Collected data entries:
__________________________________________________
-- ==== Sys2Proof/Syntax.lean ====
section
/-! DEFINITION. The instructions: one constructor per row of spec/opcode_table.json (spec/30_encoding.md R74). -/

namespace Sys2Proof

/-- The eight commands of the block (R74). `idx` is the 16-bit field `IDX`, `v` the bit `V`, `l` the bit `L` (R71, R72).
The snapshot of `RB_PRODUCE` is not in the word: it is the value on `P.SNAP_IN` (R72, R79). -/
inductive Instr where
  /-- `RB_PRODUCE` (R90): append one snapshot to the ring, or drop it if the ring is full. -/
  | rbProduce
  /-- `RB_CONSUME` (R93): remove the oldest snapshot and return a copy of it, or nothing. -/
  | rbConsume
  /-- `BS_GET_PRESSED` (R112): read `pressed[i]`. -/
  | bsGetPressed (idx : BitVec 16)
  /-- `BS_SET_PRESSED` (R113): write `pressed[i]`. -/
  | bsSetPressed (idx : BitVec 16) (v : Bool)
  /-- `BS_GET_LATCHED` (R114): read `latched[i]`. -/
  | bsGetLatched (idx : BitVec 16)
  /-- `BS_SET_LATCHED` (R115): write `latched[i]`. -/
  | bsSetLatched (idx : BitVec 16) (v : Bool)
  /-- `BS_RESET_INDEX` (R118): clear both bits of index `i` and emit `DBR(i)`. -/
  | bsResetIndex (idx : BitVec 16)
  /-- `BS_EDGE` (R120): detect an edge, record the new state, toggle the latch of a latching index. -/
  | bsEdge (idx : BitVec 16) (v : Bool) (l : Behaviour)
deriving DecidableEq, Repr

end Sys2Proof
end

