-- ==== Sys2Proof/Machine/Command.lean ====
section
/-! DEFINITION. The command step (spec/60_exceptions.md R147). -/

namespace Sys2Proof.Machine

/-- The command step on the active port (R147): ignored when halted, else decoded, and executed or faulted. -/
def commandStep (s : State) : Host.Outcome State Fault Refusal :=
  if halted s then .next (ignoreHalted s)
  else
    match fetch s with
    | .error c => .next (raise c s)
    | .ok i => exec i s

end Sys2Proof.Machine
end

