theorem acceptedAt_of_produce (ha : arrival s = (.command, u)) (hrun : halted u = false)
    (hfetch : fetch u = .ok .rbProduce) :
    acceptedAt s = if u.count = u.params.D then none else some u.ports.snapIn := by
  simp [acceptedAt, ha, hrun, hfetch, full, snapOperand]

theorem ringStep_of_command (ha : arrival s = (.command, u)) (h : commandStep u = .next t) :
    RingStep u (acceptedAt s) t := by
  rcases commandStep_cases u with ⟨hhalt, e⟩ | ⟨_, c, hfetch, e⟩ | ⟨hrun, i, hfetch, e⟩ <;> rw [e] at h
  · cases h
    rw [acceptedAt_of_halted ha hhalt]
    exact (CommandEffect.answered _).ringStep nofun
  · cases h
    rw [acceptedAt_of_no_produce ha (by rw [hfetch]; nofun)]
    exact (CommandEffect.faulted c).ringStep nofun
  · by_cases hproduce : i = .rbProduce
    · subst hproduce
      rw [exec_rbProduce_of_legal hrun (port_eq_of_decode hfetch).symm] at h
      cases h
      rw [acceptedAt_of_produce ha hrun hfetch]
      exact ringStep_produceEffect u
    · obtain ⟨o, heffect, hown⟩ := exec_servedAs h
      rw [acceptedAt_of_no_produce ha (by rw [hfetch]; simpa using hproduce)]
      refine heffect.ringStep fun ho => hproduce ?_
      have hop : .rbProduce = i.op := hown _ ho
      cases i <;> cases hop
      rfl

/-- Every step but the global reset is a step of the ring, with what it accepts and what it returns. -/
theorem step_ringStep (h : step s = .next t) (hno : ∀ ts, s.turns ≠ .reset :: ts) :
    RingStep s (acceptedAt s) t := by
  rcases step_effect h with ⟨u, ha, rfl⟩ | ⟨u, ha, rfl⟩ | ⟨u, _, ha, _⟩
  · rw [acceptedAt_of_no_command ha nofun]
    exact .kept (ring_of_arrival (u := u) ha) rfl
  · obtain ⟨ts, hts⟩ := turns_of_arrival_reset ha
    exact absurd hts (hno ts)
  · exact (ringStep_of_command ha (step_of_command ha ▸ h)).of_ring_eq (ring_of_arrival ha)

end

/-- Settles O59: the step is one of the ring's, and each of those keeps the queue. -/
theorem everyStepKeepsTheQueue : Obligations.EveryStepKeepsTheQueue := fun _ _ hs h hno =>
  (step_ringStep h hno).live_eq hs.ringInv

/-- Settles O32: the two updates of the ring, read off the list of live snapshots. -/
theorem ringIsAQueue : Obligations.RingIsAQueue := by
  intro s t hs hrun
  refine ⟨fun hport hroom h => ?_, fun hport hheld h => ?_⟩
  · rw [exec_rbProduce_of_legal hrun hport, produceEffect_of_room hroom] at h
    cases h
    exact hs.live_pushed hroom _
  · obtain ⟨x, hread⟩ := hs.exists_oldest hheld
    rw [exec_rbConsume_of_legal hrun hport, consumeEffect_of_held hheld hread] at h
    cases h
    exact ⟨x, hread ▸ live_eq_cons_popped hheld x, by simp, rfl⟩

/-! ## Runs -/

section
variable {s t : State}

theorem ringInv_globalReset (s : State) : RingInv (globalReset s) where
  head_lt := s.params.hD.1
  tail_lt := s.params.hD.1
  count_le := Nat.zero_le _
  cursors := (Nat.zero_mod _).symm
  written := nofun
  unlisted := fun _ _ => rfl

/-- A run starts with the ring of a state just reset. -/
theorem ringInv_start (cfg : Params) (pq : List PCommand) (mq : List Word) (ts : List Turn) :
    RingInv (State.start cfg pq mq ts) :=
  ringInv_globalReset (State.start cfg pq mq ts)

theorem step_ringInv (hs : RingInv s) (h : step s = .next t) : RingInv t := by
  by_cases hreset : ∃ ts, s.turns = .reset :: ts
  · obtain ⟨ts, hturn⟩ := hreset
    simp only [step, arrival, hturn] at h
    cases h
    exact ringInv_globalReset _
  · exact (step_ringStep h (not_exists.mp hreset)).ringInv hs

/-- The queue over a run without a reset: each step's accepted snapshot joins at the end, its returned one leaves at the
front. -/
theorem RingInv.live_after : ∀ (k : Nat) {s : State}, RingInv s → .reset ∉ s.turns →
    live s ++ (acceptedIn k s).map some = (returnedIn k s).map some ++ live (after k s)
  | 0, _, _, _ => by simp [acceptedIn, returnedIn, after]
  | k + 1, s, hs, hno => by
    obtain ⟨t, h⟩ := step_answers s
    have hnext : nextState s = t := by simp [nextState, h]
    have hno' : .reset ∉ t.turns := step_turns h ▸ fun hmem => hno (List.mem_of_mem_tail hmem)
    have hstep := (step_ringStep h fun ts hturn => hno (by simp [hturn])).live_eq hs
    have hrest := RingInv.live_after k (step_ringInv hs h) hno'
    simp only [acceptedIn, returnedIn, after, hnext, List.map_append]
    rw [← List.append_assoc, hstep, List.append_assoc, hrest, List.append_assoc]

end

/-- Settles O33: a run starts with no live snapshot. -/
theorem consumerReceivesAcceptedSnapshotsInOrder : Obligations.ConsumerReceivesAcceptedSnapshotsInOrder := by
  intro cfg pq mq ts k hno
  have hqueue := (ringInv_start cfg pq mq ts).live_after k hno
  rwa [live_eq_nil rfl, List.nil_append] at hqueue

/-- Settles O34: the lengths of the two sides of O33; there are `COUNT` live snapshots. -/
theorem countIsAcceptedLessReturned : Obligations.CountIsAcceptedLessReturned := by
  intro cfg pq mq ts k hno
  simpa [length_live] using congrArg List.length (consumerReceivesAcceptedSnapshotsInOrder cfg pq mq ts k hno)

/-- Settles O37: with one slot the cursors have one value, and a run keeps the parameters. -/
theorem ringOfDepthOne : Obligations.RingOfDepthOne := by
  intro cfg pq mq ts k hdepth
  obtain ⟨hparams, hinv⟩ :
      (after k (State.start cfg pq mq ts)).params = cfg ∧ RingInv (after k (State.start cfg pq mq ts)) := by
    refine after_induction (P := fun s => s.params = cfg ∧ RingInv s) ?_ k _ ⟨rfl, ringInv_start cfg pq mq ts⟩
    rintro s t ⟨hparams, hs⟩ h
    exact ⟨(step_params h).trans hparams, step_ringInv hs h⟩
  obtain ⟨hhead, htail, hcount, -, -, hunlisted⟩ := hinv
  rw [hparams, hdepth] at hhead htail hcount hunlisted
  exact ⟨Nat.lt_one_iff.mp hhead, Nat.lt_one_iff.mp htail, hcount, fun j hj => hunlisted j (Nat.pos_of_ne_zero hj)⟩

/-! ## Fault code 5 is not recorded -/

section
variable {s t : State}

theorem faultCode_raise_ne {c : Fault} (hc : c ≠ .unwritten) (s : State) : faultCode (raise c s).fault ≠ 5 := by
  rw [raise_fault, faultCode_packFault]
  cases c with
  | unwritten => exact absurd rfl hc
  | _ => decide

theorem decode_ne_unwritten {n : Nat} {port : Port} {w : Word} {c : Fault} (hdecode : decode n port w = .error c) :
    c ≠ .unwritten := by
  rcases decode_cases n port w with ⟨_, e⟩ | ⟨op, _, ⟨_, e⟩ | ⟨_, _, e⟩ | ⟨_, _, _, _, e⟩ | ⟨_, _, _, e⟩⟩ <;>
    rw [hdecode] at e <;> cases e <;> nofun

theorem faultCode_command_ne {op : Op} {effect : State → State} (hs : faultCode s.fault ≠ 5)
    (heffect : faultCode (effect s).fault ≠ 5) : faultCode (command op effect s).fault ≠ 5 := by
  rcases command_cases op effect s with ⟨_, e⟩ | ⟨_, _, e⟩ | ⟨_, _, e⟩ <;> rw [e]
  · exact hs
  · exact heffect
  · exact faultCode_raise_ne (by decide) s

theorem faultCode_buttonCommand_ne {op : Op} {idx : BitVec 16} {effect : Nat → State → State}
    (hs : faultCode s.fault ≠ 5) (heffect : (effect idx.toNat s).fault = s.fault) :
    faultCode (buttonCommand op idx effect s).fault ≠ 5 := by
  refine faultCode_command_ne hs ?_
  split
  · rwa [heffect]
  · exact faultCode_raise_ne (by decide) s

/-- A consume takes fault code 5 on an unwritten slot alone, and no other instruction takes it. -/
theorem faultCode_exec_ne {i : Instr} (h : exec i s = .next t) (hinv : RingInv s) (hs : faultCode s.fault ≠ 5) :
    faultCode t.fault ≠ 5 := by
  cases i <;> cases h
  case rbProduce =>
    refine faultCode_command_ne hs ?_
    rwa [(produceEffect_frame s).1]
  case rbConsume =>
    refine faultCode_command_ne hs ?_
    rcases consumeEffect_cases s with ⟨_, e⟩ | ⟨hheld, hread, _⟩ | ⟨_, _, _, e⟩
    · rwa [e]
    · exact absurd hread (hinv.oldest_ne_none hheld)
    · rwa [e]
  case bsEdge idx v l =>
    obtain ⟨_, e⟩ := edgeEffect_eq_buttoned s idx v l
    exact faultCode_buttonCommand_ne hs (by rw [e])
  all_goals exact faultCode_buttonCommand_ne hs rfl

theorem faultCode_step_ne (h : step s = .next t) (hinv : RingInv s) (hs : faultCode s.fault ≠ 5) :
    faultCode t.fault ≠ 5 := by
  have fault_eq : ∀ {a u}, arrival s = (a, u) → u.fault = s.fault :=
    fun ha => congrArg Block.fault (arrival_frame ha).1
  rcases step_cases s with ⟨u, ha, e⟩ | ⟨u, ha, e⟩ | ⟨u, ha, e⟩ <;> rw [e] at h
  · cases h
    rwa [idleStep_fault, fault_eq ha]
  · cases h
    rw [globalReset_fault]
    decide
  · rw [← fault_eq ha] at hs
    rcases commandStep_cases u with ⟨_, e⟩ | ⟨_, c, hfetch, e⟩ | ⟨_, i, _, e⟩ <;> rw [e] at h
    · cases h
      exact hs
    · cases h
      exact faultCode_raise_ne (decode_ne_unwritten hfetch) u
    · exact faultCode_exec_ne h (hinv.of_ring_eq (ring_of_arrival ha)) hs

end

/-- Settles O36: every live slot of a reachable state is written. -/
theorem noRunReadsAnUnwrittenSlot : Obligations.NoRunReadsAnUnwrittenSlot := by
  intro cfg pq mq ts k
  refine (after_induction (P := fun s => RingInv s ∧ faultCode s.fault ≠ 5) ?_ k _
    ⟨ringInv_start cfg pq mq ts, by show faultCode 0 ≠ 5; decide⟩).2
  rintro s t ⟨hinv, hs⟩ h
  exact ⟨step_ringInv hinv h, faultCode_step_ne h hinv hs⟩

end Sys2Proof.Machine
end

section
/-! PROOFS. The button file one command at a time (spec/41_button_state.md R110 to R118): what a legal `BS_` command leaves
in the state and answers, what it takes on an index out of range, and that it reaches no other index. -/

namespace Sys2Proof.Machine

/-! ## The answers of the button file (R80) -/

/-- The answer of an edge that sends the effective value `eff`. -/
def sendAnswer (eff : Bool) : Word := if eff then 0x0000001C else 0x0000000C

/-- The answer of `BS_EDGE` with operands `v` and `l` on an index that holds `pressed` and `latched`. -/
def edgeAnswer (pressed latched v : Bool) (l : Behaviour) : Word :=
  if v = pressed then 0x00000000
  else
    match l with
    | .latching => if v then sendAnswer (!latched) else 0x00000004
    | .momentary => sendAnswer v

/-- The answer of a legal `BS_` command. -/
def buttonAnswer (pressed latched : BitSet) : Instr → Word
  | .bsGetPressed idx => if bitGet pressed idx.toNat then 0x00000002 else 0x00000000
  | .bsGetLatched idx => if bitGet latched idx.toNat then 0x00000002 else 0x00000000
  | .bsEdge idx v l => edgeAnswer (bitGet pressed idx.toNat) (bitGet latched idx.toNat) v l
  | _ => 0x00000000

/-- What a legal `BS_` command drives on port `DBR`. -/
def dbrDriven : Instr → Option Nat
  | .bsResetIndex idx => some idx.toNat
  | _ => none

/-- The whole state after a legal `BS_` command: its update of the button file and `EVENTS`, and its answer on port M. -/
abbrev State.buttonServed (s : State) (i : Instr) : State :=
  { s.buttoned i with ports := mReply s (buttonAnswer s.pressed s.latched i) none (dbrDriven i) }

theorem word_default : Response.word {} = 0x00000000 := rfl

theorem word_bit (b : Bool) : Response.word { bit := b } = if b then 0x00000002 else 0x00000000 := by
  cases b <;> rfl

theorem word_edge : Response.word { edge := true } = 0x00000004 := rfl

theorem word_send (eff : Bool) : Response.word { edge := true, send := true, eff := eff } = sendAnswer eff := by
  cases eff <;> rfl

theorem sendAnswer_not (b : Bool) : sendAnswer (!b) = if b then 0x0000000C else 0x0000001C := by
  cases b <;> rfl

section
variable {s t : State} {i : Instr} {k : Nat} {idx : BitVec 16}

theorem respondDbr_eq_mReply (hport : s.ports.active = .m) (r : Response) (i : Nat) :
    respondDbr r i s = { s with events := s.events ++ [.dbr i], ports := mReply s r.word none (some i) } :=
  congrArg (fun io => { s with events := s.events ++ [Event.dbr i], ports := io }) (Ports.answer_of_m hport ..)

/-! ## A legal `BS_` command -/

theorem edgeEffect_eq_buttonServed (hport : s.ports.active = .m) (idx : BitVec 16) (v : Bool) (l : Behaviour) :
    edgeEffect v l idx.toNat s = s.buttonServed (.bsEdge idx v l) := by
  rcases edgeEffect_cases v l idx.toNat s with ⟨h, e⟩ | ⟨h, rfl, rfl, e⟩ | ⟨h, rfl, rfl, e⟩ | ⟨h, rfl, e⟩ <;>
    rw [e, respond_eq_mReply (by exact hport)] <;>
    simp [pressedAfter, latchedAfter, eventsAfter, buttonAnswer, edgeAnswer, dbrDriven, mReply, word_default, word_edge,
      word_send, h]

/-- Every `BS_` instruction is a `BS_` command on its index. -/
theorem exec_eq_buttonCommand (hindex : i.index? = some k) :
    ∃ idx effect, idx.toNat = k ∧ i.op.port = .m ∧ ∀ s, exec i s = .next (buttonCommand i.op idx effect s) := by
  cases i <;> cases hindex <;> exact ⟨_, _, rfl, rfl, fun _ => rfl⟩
__________________________________________________
Word search in the records above: please count the lines holding "latching" and state the count alone.

2